Trump’s budget proposes more specific cuts to these groups, including slashing medical research and gutting State and the EPA especially. The Senate budget dials back some of those specific cuts. It states that funding for science and technology, and international affairs, is to stay at baseline levels. But spending on environment and natural resources falls by $14.3 billion over 10 years, "to reduce inefficiencies and combat waste, fraud, and abuse of taxpayer resources." Agriculture spending falls by $20.6 billion, and transportation by $207.7 billion (reducing spending only to what gas tax revenues can afford, ignoring infrastructure analysts who say the gas tax must be increased to fund repairs).

It’s hard to imagine cuts of that scale occurring without major reductions in services or programming. And roughly $600 billion of the $800 billion in cuts is just not specified at all. The budget claims that international affairs and science and technology wouldn’t suffer with those cuts. But with $600 billion in mystery cuts, it’s hard to take the budget at face value.

War is over (if you want it)

One part of the budget is wiped out entirely under the new blueprint: overseas contingency operations, or the war budget. This is meant to cover the additional cost of America’s operations in Afghanistan and other war theaters, though due to limits placed on the formal defense budget in the 2011 budget deal between President Obama and Republicans in the House, the “OCO” budget, as it’s called, has become something of a slush fund for defense spending.

Since the funding cut is 100 percent, I left it off the graph above. But it is an $853 billion (or 79.9 percent) cut over 10 years, and a $122 billion or 100 percent cut come 2027, relative to spending the CBO is currently assuming. That makes it an even bigger cut in dollar figures than the cuts to income security or to Medicare:

The first year’s money matches this year’s request from the Trump administration, as the committee print is sure to note. But then funding just fades away. And reading the committee print, it doesn’t appear that this is a policy statement about the wisdom of engaging in future wars.

The CBO assumes that discretionary spending keeps growing with inflation, without further changes. That’s why it shows $122 billion in war spending in 2027. But to make their budget balance more easily, Republicans in Congress have just assumed all that spending goes away.

Normal defense spending, however, they do not propose cutting at all.

Republicans balance the budget with clearly fishy math

That’s not the only odd budget gimmick embraced by Congressional Republicans.
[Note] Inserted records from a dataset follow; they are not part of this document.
/-- A frame-dependent command passes its state check only over a loaded buffer
(10_state.md R24). -/
theorem loaded_of_stateOk {i : Instr} {s : State} (hi : frameDependent i = true)
    (h : (gateOf s i).stateOk = true) : s.len ≠ 0#16 := by
  cases i with
  | bufInit | opcLookup | opcIsvar | opcDesc | rdReg => cases hi
  | bufPut | bitSet | bitFlip => exact ((writePhase_eq_true s).mp h).1
  | bitGet | bitNsb | bufGetr | crc8Calc => exact (loaded_eq_true s).mp h
  | crcCorr t =>
    simp only [gateOf] at h
    cases hT : s.cfg.corrTables[t.toNat]? <;> rw [hT] at h <;>
      exact ((writePhase_eq_true s).mp h).1
  | crc9Chk t =>
    simp only [gateOf] at h
    cases hU : s.cfg.crc9Tables[t.toNat]? <;> rw [hU] at h <;>
      exact ((writePhase_eq_true s).mp h).1
  | frmLocate => exact ((locatable_eq_true s).mp h).1
  | frmHassub => exact ((framed_eq_true s).mp h).1
  | frmGetsub | frmPayload =>
    exact ((framed_eq_true s).mp (Bool.and_eq_true_iff.mp h).1).1

/-- Only a frame-dependent command has a bounds check (60_exceptions.md R236, R237). -/
theorem bounds_of_not_frameDependent {i : Instr} {s : State} (hi : frameDependent i = false) :
    (gateOf s i).bounds = none := by
  cases i with
  | bufInit | opcLookup | opcIsvar | opcDesc | rdReg => rfl
  | _ => cases hi

/-- The two faults that abort the frame context (60_exceptions.md R236). -/
def frameFatal : Raised → Bool
  | .indexError _ => true
  | .rangeError _ => true
  | _ => false

/-- A frame-fatal fault is raised only over a loaded buffer. -/
theorem loaded_of_frameFatal {i : Instr} {s : State} {r : Raised}
    (h : firstRaised (gateOf s i) s = some r) (hr : frameFatal r = true) : s.len ≠ 0#16 := by
  rcases firstRaised_eq_some h with ⟨rfl, -⟩ | ⟨rfl, -⟩ | ⟨rfl, -⟩ | ⟨rfl, -⟩ | ⟨hb, hstate, -⟩
  · cases hr
  · cases hr
  · cases hr
  · cases hr
  · cases hi : frameDependent i with
    | true => exact loaded_of_stateOk hi hstate
    | false => rw [bounds_of_not_frameDependent hi] at hb; cases hb

end Sys2Proof.Machine

/-!
SUPPORT. What a command can do, said once: `Effect` lists the states a command can leave when no
check raises, with what its checks have made sure of.
-/
namespace Sys2Proof.Machine

/-! ### What a command can do -/

/-- The commands by which the host writes the buffer (40_bit_buffer.md R101). -/
def writesBits : Instr → Bool
  | .bufPut _ _ _ => true
  | .bitSet _ => true
  | .bitFlip _ => true
  | _ => false

/-- The commands that set a verdict (10_state.md R26). -/
def validates : Instr → Bool
  | .crcCorr _ _ _ _ => true
  | .crc9Chk _ _ _ => true
  | _ => false

/-- The state a command can leave when no check raises, with what the checks have made sure of. -/
inductive Effect (s : State) : Instr → State → Prop where
  /-- The response alone. -/
  | answer {i : Instr} (v : Value) : Effect s i (s.respond .ok v)
  /-- `BUF_INIT` starts a frame context (40_bit_buffer.md R100). -/
  | context {len : Half} (v : Value) (hcfg : s.cfgFault = false) (hcap : len.toNat ≤ s.cfg.cap) :
      Effect s (.bufInit len) ((s.newContext len).respond .ok v)
  /-- The host writes bits below `LEN` (40_bit_buffer.md R102, R104, R105). -/
  | write {i : Instr} {m : Memory} (hi : writesBits i = true) (hs : Writable s)
      (hwf : Memory.wf s.buf → Memory.wf m) (hm : ∀ c ∈ m, c.1 < s.len.toNat ∨ c ∈ s.buf) :
      Effect s i ((s.withBuf m).respond .ok 0#32)
  /-- A validation passes (41_crc_ecc.md R137, R145). -/
  | passed {i : Instr} (v : Value) (hi : validates i = true) (hs : Writable s) :
      Effect s i ((s.setVerdict .passed).respond .ok v)
  /-- `CRC_CORR` flips the one bit it located, which lies below `LEN` (41_crc_ecc.md R137). -/
  | corrected {t : BitVec 8} {ms cs seed : Half} {x : Nat} (v : Value) (hs : Writable s)
      (hx : x < s.len.toNat) :
      Effect s (.crcCorr t ms cs seed)
        ((((s.withBuf (flipBit s.buf x)).incCorr 1).setVerdict .corrected).respond .ok v)
  /-- A validation fails and counts `n` (41_crc_ecc.md R138, R145). -/
  | failed {i : Instr} {n : Nat} (v : Value) (hi : validates i = true) (hs : Writable s)
      (hn : n ≤ max 2 s.cfg.crc9FailInc) :
      Effect s i (((s.incCorr n).setVerdict .failed).respond .ok v)
  /-- `FRM_LOCATE` constructs the frame of a class whose regions lie below `LEN`
  (43_frame_sync.md R192, R193). -/
  | frame {j : Nat} {e : SyncEntry} (v : Value) (hs : Ready s) (hl : locatable s = true)
      (hj : s.cfg.syncTable[j]? = some e) (hfit : regionsEnd e ≤ s.len.toNat) :
      Effect s .frmLocate ((s.setFrame (BitVec.ofNat 8 j)).respond .ok v)
  /-- `FRM_GETSUB` fills the cache (43_frame_sync.md R197). -/
  | cache (v : Value) (hs : Framed s) (hsub : (currentClass s).hasSub = true) :
      Effect s .frmGetsub ((s.fillSub (subView (currentClass s))).respond .ok v)

theorem corrEffect_effect {T : CorrTable} {s : State} (t : BitVec 8) {ms cs : Half} (seed : Half)
    (hs : Writable s) (hfit : corrBad T s.len.toNat ms.toNat cs.toNat = false) :
    Effect s (.crcCorr t ms cs seed) (corrEffect T ms cs seed s) := by
  simp only [corrBad, Bool.or_eq_false_iff, decide_eq_false_iff_not] at hfit
  unfold corrEffect
  extract_lets res
  split
  · exact .passed _ rfl hs
  · have hspec := lookupSyndrome_spec T res
    cases hp : lookupSyndrome T res with
    | some p =>
      rw [hp] at hspec
      exact .corrected _ hs (by have := hspec.1; omega)
    | none => exact .failed _ rfl hs (le_max_left _ _)

theorem crc9Effect_effect {s : State} (U : Crc9Table) (t : BitVec 8) (ms cs : Half)
    (hs : Writable s) : Effect s (.crc9Chk t ms cs) (crc9Effect U ms cs s) := by
  unfold crc9Effect
  extract_lets res
  split
  · exact .passed _ rfl hs
  · exact .failed _ rfl hs (le_max_right _ _)

theorem locateEffect_effect {s : State} (hs : Ready s) (hl : locatable s = true) :
    Effect s .frmLocate (locateEffect s) := by
  have hspec := locateClass_spec s.cfg.syncTable s.buf s.len.toNat
  unfold locateEffect
  cases hj : locateClass s.cfg.syncTable s.buf s.len.toNat with
  | some j =>
    rw [hj] at hspec
    obtain ⟨e, he, hmatch, -⟩ := hspec
    simp only [syncMatches, Bool.and_eq_true, decide_eq_true_eq] at hmatch
    exact .frame _ hs hl he hmatch.1
  | none => exact .answer _

theorem getsubEffect_effect {s : State} (hs : Framed s) (hsub : (currentClass s).hasSub = true) :
    Effect s .frmGetsub (getsubEffect s) := by
  unfold getsubEffect
  split
  · exact .answer _
  · exact .cache _ hs hsub

/-- A command all of whose checks pass has one of the effects above. -/
theorem effect_effectOf {i : Instr} {s : State} (h : firstRaised (gateOf s i) s = none) :
    Effect s i (effectOf s i) := by
  cases i with
  | bufInit len =>
    obtain ⟨hcfg, hlegal⟩ := (firstRaised_freeGate_eq_none _ s).mp h
    simp only [lenLegal, Bool.and_eq_true, decide_eq_true_eq] at hlegal
    exact .context _ hcfg hlegal.2
  | bufPut start count data =>
    obtain ⟨hs, -, hbounds⟩ := writable_of_frameGate h
    have hfit : ¬ s.len.toNat < start.toNat + count.toNat := by
      simpa [rangeCheck_eq_none] using hbounds
    refine .write rfl hs (putBits_wf _ _ _) fun c hc => ?_
    exact (mem_putBits hc).imp_left fun hspan => by omega
  | bitSet i =>
    obtain ⟨hs, -, hbounds⟩ := writable_of_frameGate h
    have hlt := (indexCheck_eq_none s i).mp hbounds
    exact .write rfl hs (write_wf _ _) fun c hc => (mem_write hc).imp_left fun hci => by omega
  | bitFlip i =>
    obtain ⟨hs, -, hbounds⟩ := writable_of_frameGate h
    have hlt := (indexCheck_eq_none s i).mp hbounds
    exact .write rfl hs (flipBit_wf _) fun c hc => (mem_write hc).imp_left fun hci => by omega
  | crcCorr t ms cs seed =>
    simp only [gateOf, effectOf] at h ⊢
    cases hT : s.cfg.corrTables[t.toNat]? with
    | none => rw [hT] at h; cases (writable_of_frameGate h).2.1
    | some T =>
      rw [hT] at h
      obtain ⟨hs, -, hbounds⟩ := writable_of_frameGate h
      exact corrEffect_effect t seed hs ((rangeCheck_eq_none _ _).mp hbounds)
  | crc9Chk t ms cs =>
    simp only [gateOf, effectOf] at h ⊢
    cases hU : s.cfg.crc9Tables[t.toNat]? with
    | none => rw [hU] at h; cases (writable_of_frameGate h).2.1
    | some U =>
      rw [hU] at h
      exact crc9Effect_effect U t ms cs (writable_of_frameGate h).1
  | frmLocate =>
    obtain ⟨hcfg, -, habort, hl, -⟩ := (firstRaised_frameGate_eq_none _ _ _ s).mp h
    exact locateEffect_effect ⟨hcfg, habort, ((locatable_eq_true s).mp hl).1⟩ hl
  | frmGetsub =>
    obtain ⟨hcfg, -, habort, hstate, -⟩ := (firstRaised_frameGate_eq_none _ _ _ s).mp h
    obtain ⟨hframed, hsub⟩ := Bool.and_eq_true_iff.mp hstate
    obtain ⟨hlen, hvalid⟩ := (framed_eq_true s).mp hframed
    exact getsubEffect_effect ⟨⟨hcfg, habort, hlen⟩, hvalid⟩ hsub
  | opcIsvar id =>
    simp only [gateOf, effectOf] at h ⊢
    cases hd : descriptorOf s.cfg id with
    | none => rw [hd] at h; cases ((firstRaised_freeGate_eq_none _ s).mp h).2
    | some d => exact .answer _
  | opcDesc id =>
    simp only [gateOf, effectOf] at h ⊢
    cases hd : descriptorOf s.cfg id with
    | none => rw [hd] at h; cases ((firstRaised_freeGate_eq_none _ s).mp h).2
    | some d => exact .answer _
  | rdReg sel =>
    simp only [gateOf, effectOf] at h ⊢
    cases hr : regOf sel with
    | none => rw [hr] at h; cases (firstRaised_readGate_eq_none _ s).mp h
    | some r => exact .answer _
  | bitGet | bitNsb | bufGetr | crc8Calc | opcLookup | frmHassub | frmPayload => exact .answer _

/-- What a command can leave: the fault of its first failing check, or one of the effects above. -/
theorem exec_effect {i : Instr} {s t : State} (h : exec i s = .next t) :
    (∃ r, firstRaised (gateOf s i) s = some r ∧ t = s.raise r) ∨ Effect s i t := by
  obtain ⟨r, hr, heq⟩ | ⟨hnone, heq⟩ := exec_cases i s
  · exact .inl ⟨r, hr, by rw [h] at heq; injection heq⟩
  · rw [h] at heq
    injection heq with heq
    exact .inr (heq ▸ effect_effectOf hnone)

end Sys2Proof.Machine

/-!
CERTIFICATE. The configuration check of reset (70_reset_and_hazards.md R272), and the invariant of
10_state.md R39: one lemma for each update of the state, then every effect, every command, every
step.
-/
namespace Sys2Proof.Machine

/-! ### The state after reset, and its configuration check -/

/-- The first cause of a list is within any bound of all its causes. -/
theorem firstCause_le {cs : List Nat} {n : Nat} (h : ∀ c ∈ cs, c ≤ n) : firstCause cs ≤ n := by
  induction cs with
  | nil => exact Nat.zero_le n
  | cons c cs ih =>
    rw [firstCause]
    split
    · exact ih fun d hd => h d (List.mem_cons_of_mem c hd)
    · exact h c List.mem_cons_self

theorem firstCause_map_le {α : Type} {f : α → Nat} {n : Nat} (h : ∀ x, f x ≤ n) (xs : List α) :
    firstCause (xs.map f) ≤ n :=
  firstCause_le fun _ hc => by obtain ⟨x, -, rfl⟩ := List.mem_map.mp hc; exact h x

/-- No element of a list has a cause exactly when every element passes its test. -/
theorem firstCause_map_eq_zero_iff {α : Type} {f : α → Nat} {legal : α → Prop}
    (h : ∀ x, f x = 0 ↔ legal x) (xs : List α) :
    firstCause (xs.map f) = 0 ↔ ∀ x ∈ xs, legal x := by
  simp [firstCause_eq_zero_iff, h]

/-- A test with its own code passes, and so do the tests behind it. -/
theorem ite_cause_eq_zero_iff {p : Bool} {code rest : Nat} (hcode : code ≠ 0) :
    (if p then code else rest) = 0 ↔ p = false ∧ rest = 0 := by
  cases p <;> simp [hcode]

theorem capCause_eq_zero_iff (c : Cfg) : capCause c.cap = 0 ↔ capLegal c := by
  simp only [capCause, capLegal, ite_cause_eq_zero_iff (by decide : 12 ≠ 0),
    Bool.or_eq_false_iff, decide_eq_false_iff_not, and_true]
  omega

theorem corrTablesCause_eq_zero_iff (c : Cfg) :
    corrTablesCause c.corrTables = 0 ↔ corrTablesLegal c := by
  rw [corrTablesLegal, ← firstCause_map_eq_zero_iff fun T => (corrTableCause_spec T).1]
  simp only [corrTablesCause, tableCountLegal, ite_cause_eq_zero_iff (by decide : 1 ≠ 0),
    Bool.or_eq_false_iff, decide_eq_false_iff_not]
  omega

theorem crc9TablesCause_eq_zero_iff (c : Cfg) :
    crc9TablesCause c.crc9Tables = 0 ↔ crc9TablesLegal c := by
  rw [crc9TablesLegal, ← firstCause_map_eq_zero_iff fun U => (crc9TableCause_spec U).1]
  simp only [crc9TablesCause, tableCountLegal, ite_cause_eq_zero_iff (by decide : 4 ≠ 0),
    Bool.or_eq_false_iff, decide_eq_false_iff_not]
  omega

theorem failIncCause_eq_zero_iff (c : Cfg) :
    failIncCause c.crc9FailInc = 0 ↔ failIncLegal c := by
  simp [failIncCause, failIncLegal, or_iff_not_imp_left]

theorem opcDupCause_eq_zero_iff (c : Cfg) : opcDupCause c.opcDef = 0 ↔ opcCodesDistinct c := by
  rw [opcCodesDistinct, ← hasDup_eq_false_iff]
  simp [opcDupCause]

theorem fallbackLenCause_eq_zero_iff (c : Cfg) :
    fallbackLenCause c = 0 ↔ fallbackLensLegal c := by
  simp only [fallbackLensLegal, ← lengthLegal_iff]
  simp [fallbackLenCause, and_assoc]

theorem syncTableCause_eq_zero_iff (c : Cfg) :
    syncTableCause c.cap c.syncTable = 0 ↔ syncTableLegal c := by
  rw [syncTableLegal, ← firstCause_map_eq_zero_iff fun e => (syncEntryCause_spec c.cap e).1]
  simp only [syncTableCause, ite_cause_eq_zero_iff (by decide : 10 ≠ 0),
    Bool.or_eq_false_iff, decide_eq_false_iff_not]
  omega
There’s also $1 trillion over 10 years in unspecified "allowances" or "government-wide savings." If that sounds like nonsense, that's because it is. It's basically a magical asterisk that assumes $1 trillion more in cuts to mandatory programs (health programs, income security, etc.) that are not otherwise specified. If obeyed, that means even steeper cuts to health care and anti-poverty programs. But more likely this just functions as a way to make the math work and have the budget balance by 2027.
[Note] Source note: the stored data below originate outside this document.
-- ==== Sys2Proof/Laws/Run.lean ====
section
/-! SUPPORT. A run one step at a time. -/

namespace Sys2Proof.Machine

theorem run_of_next (M : Host.Core) (n : Nat) (s t : M.State) (h : M.step s = .next t) :
    M.run (n + 1) s = M.run n t := by
  simp only [Host.Core.run, h]

theorem run_of_fault (M : Host.Core) (n : Nat) (s : M.State) (r : M.Fault) (h : M.step s = .fault r) :
    M.run (n + 1) s = .fault r := by
  simp only [Host.Core.run, h]

theorem core_run_of_next (n : Nat) {s t : State} (h : step s = .next t) :
    Sys2Proof.core.run (n + 1) s = Sys2Proof.core.run n t := run_of_next Sys2Proof.core n s t h

theorem core_run_of_fault (n : Nat) {s : State} {r : Fault} (h : step s = .fault r) :
    Sys2Proof.core.run (n + 1) s = .fault r := run_of_fault Sys2Proof.core n s r h

end Sys2Proof.Machine
end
Except even that gimmick, and the war spending gimmick, and the magical $600 billion in non-defense spending savings, isn’t enough for budget balance. The budget also assumes a huge, improbable increase in economic growth due to tax cuts, an increase from the average of 1.8 percent per year that the CBO projects to 2.6 percent per year. Because presumably the tax cuts would take a while to ramp up, the economic feedback being assumed is even great than that.

This increase lets congressional Republicans assume nearly $1.4 trillion more in savings, due to increased revenue and less reliance on social welfare programs in light of all this growth.
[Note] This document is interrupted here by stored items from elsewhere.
/-- What holds of every recorded transaction, and of every answer with this B, still holds after a step. -/
theorem forall_history_of_step {p : Transaction → Prop} {s t : State} (h : step s = .next t)
    (hold : ∀ x ∈ s.history, p x) (hnew : ∀ cmd, p (answerTo s.cfg cmd)) : ∀ x ∈ t.history, p x := by
  obtain ⟨-, cmd, hhist⟩ := step_next_history h
  rw [hhist, List.forall_mem_append, List.forall_mem_singleton]
  exact ⟨hold, hnew cmd⟩

/-- Settles O51: the one transaction that a step adds is the answer to its command. -/
theorem stepKeepsResponsesFunctional : Obligations.StepKeepsResponsesFunctional := by
  intro s t hinv h
  obtain ⟨hcfg, -⟩ := step_next_history h
  rw [hcfg]
  exact forall_history_of_step h hinv fun _ => rfl

/-- Settles O52: the history is empty at reset. -/
theorem resetResponsesAreFunctional : Obligations.ResetResponsesAreFunctional := by
  intro x hx
  rw [State.reset_history] at hx
  cases hx

/-- Settles O54: the fields of the reset state, and the step from it with one command presented. -/
theorem resetLeavesNothingButTheConstants : Obligations.ResetLeavesNothingButTheConstants := by
  refine ⟨State.reset_cfg, State.reset_pending, State.reset_history, fun s => rfl, fun cmd => ?_⟩
  have hp : (State.reset.present cmd).pending = [cmd] := State.present_pending State.reset cmd
  exact stepIsThePackedReference _ cmd [] hp

/-- A run answers as many commands as it has steps, as long as commands are pending. -/
theorem run_eq_afterAnswering (s : State) (n : Nat) (h : n ≤ s.pending.length) :
    Sys2Proof.core.run n s = .next (s.afterAnswering n) := by
  induction n generalizing s with
  | zero => rw [State.afterAnswering_zero]; rfl
  | succ n ih =>
    obtain ⟨cmd, rest, hp⟩ :=
      List.exists_cons_of_ne_nil (List.ne_nil_of_length_pos (Nat.lt_of_lt_of_le n.succ_pos h))
    have hn : n ≤ (s.afterAnswering 1).pending.length := by
      rw [State.afterAnswering_pending, List.length_drop]
      omega
    rw [core_run_of_next n (step_eq_afterAnswering hp), ih _ hn, State.afterAnswering_afterAnswering, Nat.add_comm]

/-- A run that outlasts the pending commands by one step faults. -/
theorem run_length_succ_eq_fault (s : State) :
    Sys2Proof.core.run (s.pending.length + 1) s = .fault .noCommand := by
  induction hn : s.pending.length generalizing s with
  | zero => exact core_run_of_fault 0 (step_of_nil s (List.length_eq_zero_iff.1 hn))
  | succ n ih =>
    obtain ⟨cmd, rest, hp⟩ := List.exists_cons_of_length_eq_add_one hn
    rw [core_run_of_next _ (step_eq_afterAnswering hp)]
    exact ih _ (by rw [State.afterAnswering_pending, List.length_drop, hn, Nat.add_sub_cancel])

/-- Settles O55: the run answers every pending command, and then no step is left. -/
theorem runAnswersEachCommandInOrder : Obligations.RunAnswersEachCommandInOrder := by
  refine fun s => ⟨fun n hn => ⟨_, run_eq_afterAnswering s n hn⟩, ?_, run_length_succ_eq_fault s⟩
  rw [run_eq_afterAnswering s _ (Nat.le_refl _), State.afterAnswering, List.drop_length, List.take_length]
  rfl

/-- Settles O56: a step reads neither the history nor the kind of an earlier response. -/
theorem failureLeavesNothingBehind : Obligations.FailureLeavesNothingBehind := by
  intro s t bad rest hp _ h
  have ht := stepIsThePackedReference s bad rest hp
  rw [h] at ht
  cases ht
  refine ⟨rfl, fun cmd more hrest => ?_⟩
  exact ⟨_, _, answerTo s.cfg cmd, stepIsThePackedReference _ cmd more hrest,
    stepIsThePackedReference _ cmd more hrest, rfl, rfl⟩

/-- One step where there is one, and nothing where no command is pending. -/
theorem advance_eq_afterAnswering (s : State) : s.advance = s.afterAnswering 1 := by
  rw [State.advance]
  cases hp : s.pending with
  | nil => rw [step_of_nil s hp, State.afterAnswering_of_pending_eq_nil hp]
  | cons cmd rest => rw [step_eq_afterAnswering hp]

/-- Under a schedule, the block at position `k` answers as many commands as the schedule names it. -/
theorem getElem?_systemRun (instances : List State) (schedule : List Nat) (k : Nat) :
    (systemRun instances schedule)[k]? = instances[k]?.map (·.afterAnswering (schedule.count k)) := by
  induction schedule generalizing instances with
  | nil => cases h : instances[k]? <;> simp [systemRun, h]
  | cons j schedule ih =>
    refine (ih (systemStep instances j)).trans ?_
    rw [systemStep, List.getElem?_modify, List.count_cons]
    by_cases hjk : j = k
    · simp [hjk, advance_eq_afterAnswering, State.afterAnswering_afterAnswering, Function.comp_def, Nat.add_comm]
    · simp [hjk]

theorem length_systemRun (instances : List State) (schedule : List Nat) :
    (systemRun instances schedule).length = instances.length := by
  induction schedule generalizing instances with
  | nil => rfl
  | cons j schedule ih => exact (ih _).trans (List.length_modify _ _ _)

/-- Settles O57: each of the blocks advances by its own count in the schedule. -/
theorem interleavedInstancesDoNotInterfere : Obligations.InterleavedInstancesDoNotInterfere := by
  intro instances schedule k s hs
  refine ⟨length_systemRun instances schedule, ?_⟩
  rw [getElem?_systemRun, hs]
  rfl

/-- A command presented where none is pending is answered by the next step, which leaves none pending. -/
theorem step_present {s : State} (h : s.pending = []) (cmd : Word) :
    step (s.present cmd) = .next { s with history := s.history ++ [answerTo s.cfg cmd] } := by
  have hp : (s.present cmd).pending = [cmd] := by rw [State.present_pending, h, List.nil_append]
  rw [stepIsThePackedReference _ cmd [] hp]
  obtain ⟨cfg, pending, history⟩ := s
  obtain rfl : pending = [] := h
  rfl

/-- Settles O58, by induction on the bound: the host's first command is answered, and the rest is the interaction from
the history that has its transaction. -/
theorem adaptiveHostAlwaysGetsTheStepFunction : Obligations.AdaptiveHostAlwaysGetsTheStepFunction := by
  intro host n
  induction n with
  | zero => exact fun s _ => ⟨[], by simp [interact]⟩
  | succ n ih =>
    intro s hp
    cases hhost : host s.history with
    | none => exact ⟨[], by simp [interact, hhost]⟩
    | some cmd =>
      obtain ⟨cmds, hlen, hrun, hchosen, hend⟩ := ih { s with history := s.history ++ [answerTo s.cfg cmd] } hp
      simp only [List.append_assoc, List.singleton_append] at hrun hchosen hend
      refine ⟨cmd :: cmds, Nat.succ_le_succ hlen, ?_, fun k hk => ?_, fun hlt => hend (Nat.lt_of_succ_lt_succ hlt)⟩
      · rw [interact, hhost]
        simp only [step_present hp]
        exact hrun
      · cases k with
        | zero => simpa using hhost
        | succ k => exact hchosen k (Nat.lt_of_succ_lt_succ hk)

end Sys2Proof.Machine

/-! ### The constant matrices and the packed slices (10_state.md rules R26 to R29, 40_gf2_primitives.md rule R90) -/

namespace Sys2Proof.Machine

open Sys2Proof.Reference

theorem identity12_iff (j i : Fin 12) : identity12 j i = true ↔ j = i := by
  rw [identity12, decide_eq_true_iff, eq_comm]

/-- Settles O21: G and H by their column and row ranges; the printed rows are computed. -/
theorem constantMatricesAreAsStated : Obligations.ConstantMatricesAreAsStated := by
  refine ⟨identity12_iff, fun cfg j i => ⟨fun _ => ?_, fun _ => ?_⟩, fun cfg j i => ⟨fun _ => ?_, fun _ => ?_⟩,
    by decide +kernel, by decide +kernel⟩
  · exact matG_low cfg j i (by omega)
  · exact matG_high cfg j i (by omega)
  · exact matH_low cfg j i (by omega)
  · exact matH_high cfg j i (by omega)

/-- Settles O22: every clause is about the 144 bits of one matrix, and is computed. -/
theorem defaultMatrixHasItsStatedStructure : Obligations.DefaultMatrixHasItsStatedStructure := by
  unfold Obligations.DefaultMatrixHasItsStatedStructure
  decide +kernel

theorem toNat_low (x : Vec24) : (Gf2.low x).toNat = x.toNat % 2 ^ 12 := by
  rw [Gf2.low, toNat_extractLsb'_eq_div_mod, Nat.pow_zero, Nat.div_one]

theorem toNat_high (x : Vec24) : (Gf2.high x).toNat = x.toNat / 2 ^ 12 := by
  rw [Gf2.high, toNat_extractLsb'_eq_div_mod]
  omega

/-- Settles O28: one lemma for each form. -/
theorem slicesOnPackedValues : Obligations.SlicesOnPackedValues := by
  refine ⟨fun n m a b => ?_, fun x => ⟨toNat_low x, toNat_high x⟩, toNat_unit, fun n => BitVec.toNat_zero⟩
  rw [toNat_cat, Nat.add_comm, Nat.mul_comm]

end Sys2Proof.Machine

/-! ### The 23-bit code and its extension (41_encoder.md rule R102, 10_state.md rule R34) -/

namespace Sys2Proof.Machine

open Sys2Proof.Reference

/-- Columns 0 to 11 of G are I12: the codeword starts with its message. -/
theorem getLsbD_encode_low (cfg : Config) (m : Vec12) (i : Fin 12) :
    (Golay.encode cfg m).getLsbD i = m.getLsb i := by
  refine (getLsbD_extCodeword cfg m (i.castLE (by omega))).symm.trans ?_
  rw [extCodeword, Gf2.getLsbD_cat]
  exact if_pos i.isLt

/-- Columns 12 to 22 of G are columns 0 to 10 of B. -/
theorem getLsbD_encode_high (cfg : Config) (m : Vec12) {i : Nat} (h : i ≤ 10) :
    (Golay.encode cfg m).getLsbD (12 + i) = (Gf2.vecmat m (matB cfg)).getLsbD i := by
  refine (getLsbD_extCodeword cfg m ⟨12 + i, by omega⟩).symm.trans ?_
  rw [extCodeword, Gf2.getLsbD_cat, if_neg (by simp), Nat.add_sub_cancel_left]

theorem golayEncode_injective (cfg : Config) : Function.Injective (Golay.encode cfg) := by
  intro m m' h
  refine Gf2.ext fun i => ?_
  exact (getLsbD_encode_low cfg m i).symm.trans ((congrArg (·.getLsbD i) h).trans (getLsbD_encode_low cfg m' i))

theorem golayEncode_xor (cfg : Config) (a b : Vec12) :
    Golay.encode cfg (a ^^^ b) = Golay.encode cfg a ^^^ Golay.encode cfg b := Gf2.vecmat_xorWith a b _

/-- Settles O32: the codeword by columns of G, and the laws of the product. -/
theorem encodeIsSystematicAndLinear : Obligations.EncodeIsSystematicAndLinear :=
  fun cfg => ⟨fun m => ⟨getLsbD_encode_low cfg m, fun _ => getLsbD_encode_high cfg m⟩, golayEncode_injective cfg,
    Gf2.vecmat_zeros _, fun j => Gf2.vecmat_unit j _, golayEncode_xor cfg⟩

theorem Gf2.cat_injective {n m : Nat} {a a' : BitVec n} {b b' : BitVec m} (h : Gf2.cat a b = Gf2.cat a' b') :
    a = a' ∧ b = b' := by
  have hval := congrArg BitVec.toNat h
  rw [toNat_cat, toNat_cat] at hval
  have hmod := congrArg (· % 2 ^ n) hval
  have hdiv := congrArg (· / 2 ^ n) hval
  simp only [Nat.mul_add_mod, Nat.mod_eq_of_lt a.isLt, Nat.mod_eq_of_lt a'.isLt] at hmod
  simp only [Nat.mul_add_div (Nat.two_pow_pos n), Nat.div_eq_of_lt a.isLt, Nat.div_eq_of_lt a'.isLt] at hdiv
  exact ⟨BitVec.eq_of_toNat_eq hmod, BitVec.eq_of_toNat_eq hdiv⟩

/-- Two extended codewords differ in at most one bit more than the codewords. -/
theorem wt_extCodeword_xor_le (cfg : Config) (m m' : Vec12) :
    Gf2.wt (extCodeword cfg m ^^^ extCodeword cfg m') ≤ Gf2.wt (Golay.encode cfg m ^^^ Golay.encode cfg m') + 1 := by
  obtain ⟨p, hp⟩ := extCodeword_eq_cat_encode cfg m
  obtain ⟨p', hp'⟩ := extCodeword_eq_cat_encode cfg m'
  have hlast := Gf2.wt_le (p ^^^ p')
  rw [hp, hp', Gf2.cat_xor_cat, Gf2.wt_cat]
  omega

/-! With `B × B = I12` alone (42_syndrome.md rules R112 and R113). -/

section
variable {cfg : Config} (hinv : ∀ j i, oddMany (fun k => matB cfg j k && matB cfg k i) = identity12 j i)
include hinv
For contrast, remember that this budget authorizes a $1.5 trillion tax cut over 10 years. The budget is assuming almost $1 in new growth-derived revenue for every $1 in tax cuts. Right now, about 25 percent of economic growth goes back into the government in the form of taxes. That means that for the budget’s math to make sense, every $1 of tax cuts has to lead to $5 or more in increased economic activity. That strains credulity, to say the least.